Exercise materials:

/-- R158 on the bench: BRD, the offsets taken modulo 64. -/
def Obligations.BrdOnTheBench : Prop :=
  ∀ (off : BitVec 6) (n : Nat) (d : List Byte) (s : State), 1 ≤ n → n ≤ 56 → s.OnBench →
    d = ((List.range n).map fun i => s.dev (off + BitVec.ofNat 6 i).toNat) →
    ∃ t, exec (.brd off n) s = .next t ∧ t.buf = d ++ s.buf.drop n ∧ t.bufn.toNat = n ∧ t.res = s.res
      ∧ t.snap = s.snap ∧ CompletedIdle 3 s t
      ∧ t.device = { s.device with ptr := off + BitVec.ofNat 6 n, mode := .idle, dack := false }
      ∧ t.answers = s.answers ∧ t.drawn = s.drawn
      ∧ t.trace.regs = ((List.range n).map fun i =>
          RegEvent.rd (off + BitVec.ofNat 6 i) (s.dev (off + BitVec.ofNat 6 i).toNat)).reverse ++ s.trace.regs
      ∧ t.trace.results = .buf d :: s.trace.results

/-- R159 on the bench: BWR, the offsets taken modulo 64. -/
def Obligations.BwrOnTheBench : Prop :=
  ∀ (off : BitVec 6) (d : List Byte) (s : State), 1 ≤ d.length → d.length ≤ 56 → s.OnBench →
    ∃ t, exec (.bwr off d) s = .next t ∧ CompletedIdle (3 + d.length) s t ∧ SameResults s t ∧ EnvironmentKept s t
      ∧ (∀ i (h : i < d.length), t.dev (off + BitVec.ofNat 6 i).toNat = d[i])
      ∧ (∀ a, (∀ i < d.length, (off + BitVec.ofNat 6 i).toNat ≠ a) → t.dev a = s.dev a)
      ∧ t.device.ptr = off + BitVec.ofNat 6 d.length
      ∧ t.trace.regs = ((List.range d.length).map fun i =>
          RegEvent.wr (off + BitVec.ofNat 6 i) (d.getD i 0#8)).reverse ++ s.trace.regs
      ∧ t.trace.results = s.trace.results

/-- R191 on the bench: RDSNAP decodes registers 0..6. -/
def Obligations.RdsnapOnTheBench : Prop :=
  ∀ (s : State), s.OnBench →
    ∃ t, exec .rdsnap s = .next t
      ∧ t.snap.second.toNat = (s.dev 0).toNat % 16 + 10 * ((s.dev 0).toNat / 16 % 8)
      ∧ t.snap.minute.toNat = (s.dev 1).toNat % 16 + 10 * ((s.dev 1).toNat / 16 % 8)
      ∧ t.snap.hour.toNat = (if 128 ≤ (s.dev 2).toNat then (s.dev 2).toNat % 16 + 12 * ((s.dev 2).toNat / 32 % 2)
          else (s.dev 2).toNat % 16 + 10 * ((s.dev 2).toNat / 16 % 4))
      ∧ t.snap.dow = s.dev 3
      ∧ t.snap.date.toNat = (s.dev 4).toNat % 16 + 10 * ((s.dev 4).toNat / 16 % 8)
      ∧ t.snap.month.toNat = (s.dev 5).toNat % 16 + 10 * ((s.dev 5).toNat / 16 % 8)
      ∧ t.snap.year.toNat = 2000 + ((s.dev 6).toNat % 16 + 10 * ((s.dev 6).toNat / 16))
      ∧ t.res = s.res ∧ t.buf = s.buf ∧ t.bufn = s.bufn ∧ CompletedIdle 1 s t
      ∧ t.device = { s.device with ptr := 8#6, mode := .idle, dack := false }
      ∧ t.answers = s.answers ∧ t.drawn = s.drawn ∧ t.trace.results = .snap t.snap :: s.trace.results

/-- R192 on the bench: WRTIME; the halt flag and the 12-hour bit come out 0 (R279). -/
def Obligations.WrtimeOnTheBench : Prop :=
  ∀ (h m x : Byte) (s : State), h.toNat < 24 → m.toNat < 60 → x.toNat < 60 → s.OnBench →
    ∃ t, exec (.wrtime h m x) s = .next t ∧ CompletedIdle 4 s t ∧ SameResults s t ∧ EnvironmentKept s t
      ∧ (t.dev 2).toNat = 16 * (h.toNat / 10) + h.toNat % 10 ∧ (t.dev 1).toNat = 16 * (m.toNat / 10) + m.toNat % 10
      ∧ (t.dev 0).toNat = 16 * (x.toNat / 10) + x.toNat % 10
      ∧ (t.dev 0).getLsbD 7 = false ∧ (t.dev 2).getLsbD 7 = false
      ∧ (∀ a, a ≠ 0 → a ≠ 1 → a ≠ 2 → t.dev a = s.dev a) ∧ t.device.ptr = 1#6
      ∧ t.trace.regs = [.wr 0#6 (t.dev 0), .wr 1#6 (t.dev 1), .wr 2#6 (t.dev 2)] ++ s.trace.regs
      ∧ t.trace.results = s.trace.results

/-- R193 on the bench: WRDATE; the year byte of 2100..2999 is the free `enc_ext` (R176, notes/assumptions/4). -/
def Obligations.WrdateOnTheBench : Prop :=
  ∀ (d m : Byte) (y : Half) (s : State), 1 ≤ d.toNat → d.toNat ≤ 31 → 1 ≤ m.toNat → m.toNat ≤ 12 →
    2000 ≤ y.toNat → y.toNat < 3000 → s.OnBench →
    ∃ t, exec (.wrdate d m y) s = .next t ∧ CompletedIdle 5 s t ∧ SameResults s t ∧ EnvironmentKept s t
      ∧ (y.toNat ≤ 2099 → (t.dev 6).toNat = 16 * ((y.toNat - 2000) / 10) + (y.toNat - 2000) % 10)
      ∧ (2100 ≤ y.toNat → t.dev 6 = Config.encExt (y.toNat - 2000))
      ∧ (t.dev 5).toNat = 16 * (m.toNat / 10) + m.toNat % 10 ∧ (t.dev 4).toNat = 16 * (d.toNat / 10) + d.toNat % 10
      ∧ (∀ a, a ≠ 4 → a ≠ 5 → a ≠ 6 → t.dev a = s.dev a) ∧ t.device.ptr = 5#6
      ∧ t.trace.regs = [.wr 4#6 (t.dev 4), .wr 5#6 (t.dev 5), .wr 6#6 (t.dev 6)] ++ s.trace.regs
      ∧ t.trace.results = s.trace.results

/-- R194 on the bench: WRDOW. -/
def Obligations.WrdowOnTheBench : Prop :=
  ∀ (a : Byte) (s : State), 1 ≤ a.toNat → a.toNat ≤ 7 → s.OnBench →
    ∃ t, exec (.wrdow a) s = .next t ∧ CompletedIdle 2 s t ∧ SameResults s t ∧ EnvironmentKept s t
      ∧ (∀ k, t.dev k = if k = 3 then a else s.dev k) ∧ t.device.ptr = 4#6
      ∧ t.trace.regs = .wr 3#6 a :: s.trace.regs ∧ t.trace.results = s.trace.results

/-- R196 to R199 on the bench: each control command changes its own bits of its own register and no other bit. -/
def Obligations.ControlCommandsOnTheBench : Prop :=
  ∀ (s : State), s.OnBench →
    (∀ f : Bit, ModifiesRegister (.sethalt f) 0#6 (fun v => (v &&& 0x7F#8) ||| (if f then 0x80#8 else 0#8)) s)
      ∧ (∀ f : Bit, ModifiesRegister (.setout f) 7#6 (fun v => (v &&& 0x7F#8) ||| (if f then 0x80#8 else 0#8)) s)
      ∧ (∀ f : Bit, ModifiesRegister (.setsqwe f) 7#6 (fun v => (v &&& 0xEF#8) ||| (if f then 0x10#8 else 0#8)) s)
      ∧ (∀ r : BitVec 2, ModifiesRegister (.setrate r) 7#6 (fun v => (v &&& 0xFC#8) ||| r.setWidth 8) s)

/-- R210 on the bench: RDSCR of a scratch address 0..55 reads the register at 8 plus the address. -/
def Obligations.RdscrOnTheBench : Prop :=
  ∀ (a : Byte) (s : State), a.toNat ≤ 55 → s.OnBench →
    ∃ t, exec (.rdscr a) s = .next t ∧ t.res = Byte.zext16 (s.dev (8 + a.toNat)) ∧ t.buf = s.buf ∧ t.bufn = s.bufn
      ∧ t.snap = s.snap ∧ CompletedIdle 2 s t
      ∧ t.device = { s.device with ptr := BitVec.ofNat 6 (9 + a.toNat), mode := .idle, dack := false }
      ∧ t.answers = s.answers ∧ t.drawn = s.drawn
      ∧ t.trace.regs = .rd (BitVec.ofNat 6 (8 + a.toNat)) (s.dev (8 + a.toNat)) :: s.trace.regs
      ∧ t.trace.results = .res t.res :: s.trace.results

/-- R211 on the bench: WRSCR. -/
def Obligations.WrscrOnTheBench : Prop :=
  ∀ (a v : Byte) (s : State), a.toNat ≤ 55 → s.OnBench →
    ∃ t, exec (.wrscr a v) s = .next t ∧ CompletedIdle 3 s t ∧ SameResults s t ∧ EnvironmentKept s t
      ∧ (∀ k, t.dev k = if k = 8 + a.toNat then v else s.dev k) ∧ t.device.ptr = BitVec.ofNat 6 (9 + a.toNat)
      ∧ t.trace.regs = .wr (BitVec.ofNat 6 (8 + a.toNat)) v :: s.trace.regs ∧ t.trace.results = s.trace.results

/-- R212, R213 on the bench: the whole scratch region, read and written. -/
def Obligations.ScratchRegionOnTheBench : Prop :=
  ∀ (s : State), s.OnBench →
    (∃ t, exec .rdscrall s = .next t ∧ t.buf = (List.range 56).map (fun i => s.dev (8 + i)) ++ s.buf.drop 56
        ∧ t.bufn = 56#6 ∧ t.res = s.res ∧ t.snap = s.snap ∧ CompletedIdle 1 s t
        ∧ t.device = { s.device with ptr := 0#6, mode := .idle, dack := false }
        ∧ t.answers = s.answers ∧ t.drawn = s.drawn)
      ∧ (∀ d : List Byte, d.length = 56 →
        ∃ t, exec (.wrscrall d) s = .next t ∧ CompletedIdle 57 s t ∧ SameResults s t ∧ EnvironmentKept s t
          ∧ (∀ a, t.dev a = if 8 ≤ a ∧ a < 64 then d.getD (a - 8) 0#8 else s.dev a) ∧ t.device.ptr = 0#6
          ∧ t.trace.results = s.trace.results)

Exercise aim:
What you return must be the lines above that run from the line with "6).toNat / 16))" to the line with "t, exec (.wrdate", inclusive, each copied exactly.

Response:
      ∧ t.snap.year.toNat = 2000 + ((s.dev 6).toNat % 16 + 10 * ((s.dev 6).toNat / 16))
      ∧ t.res = s.res ∧ t.buf = s.buf ∧ t.bufn = s.bufn ∧ CompletedIdle 1 s t
      ∧ t.device = { s.device with ptr := 8#6, mode := .idle, dack := false }
      ∧ t.answers = s.answers ∧ t.drawn = s.drawn ∧ t.trace.results = .snap t.snap :: s.trace.results

/-- R192 on the bench: WRTIME; the halt flag and the 12-hour bit come out 0 (R279). -/
def Obligations.WrtimeOnTheBench : Prop :=
  ∀ (h m x : Byte) (s : State), h.toNat < 24 → m.toNat < 60 → x.toNat < 60 → s.OnBench →
    ∃ t, exec (.wrtime h m x) s = .next t ∧ CompletedIdle 4 s t ∧ SameResults s t ∧ EnvironmentKept s t
      ∧ (t.dev 2).toNat = 16 * (h.toNat / 10) + h.toNat % 10 ∧ (t.dev 1).toNat = 16 * (m.toNat / 10) + m.toNat % 10
      ∧ (t.dev 0).toNat = 16 * (x.toNat / 10) + x.toNat % 10
      ∧ (t.dev 0).getLsbD 7 = false ∧ (t.dev 2).getLsbD 7 = false
      ∧ (∀ a, a ≠ 0 → a ≠ 1 → a ≠ 2 → t.dev a = s.dev a) ∧ t.device.ptr = 1#6
      ∧ t.trace.regs = [.wr 0#6 (t.dev 0), .wr 1#6 (t.dev 1), .wr 2#6 (t.dev 2)] ++ s.trace.regs
      ∧ t.trace.results = s.trace.results

/-- R193 on the bench: WRDATE; the year byte of 2100..2999 is the free `enc_ext` (R176, notes/assumptions/4). -/
def Obligations.WrdateOnTheBench : Prop :=
  ∀ (d m : Byte) (y : Half) (s : State), 1 ≤ d.toNat → d.toNat ≤ 31 → 1 ≤ m.toNat → m.toNat ≤ 12 →
    2000 ≤ y.toNat → y.toNat < 3000 → s.OnBench →
    ∃ t, exec (.wrdate d m y) s = .next t ∧ CompletedIdle 5 s t ∧ SameResults s t ∧ EnvironmentKept s t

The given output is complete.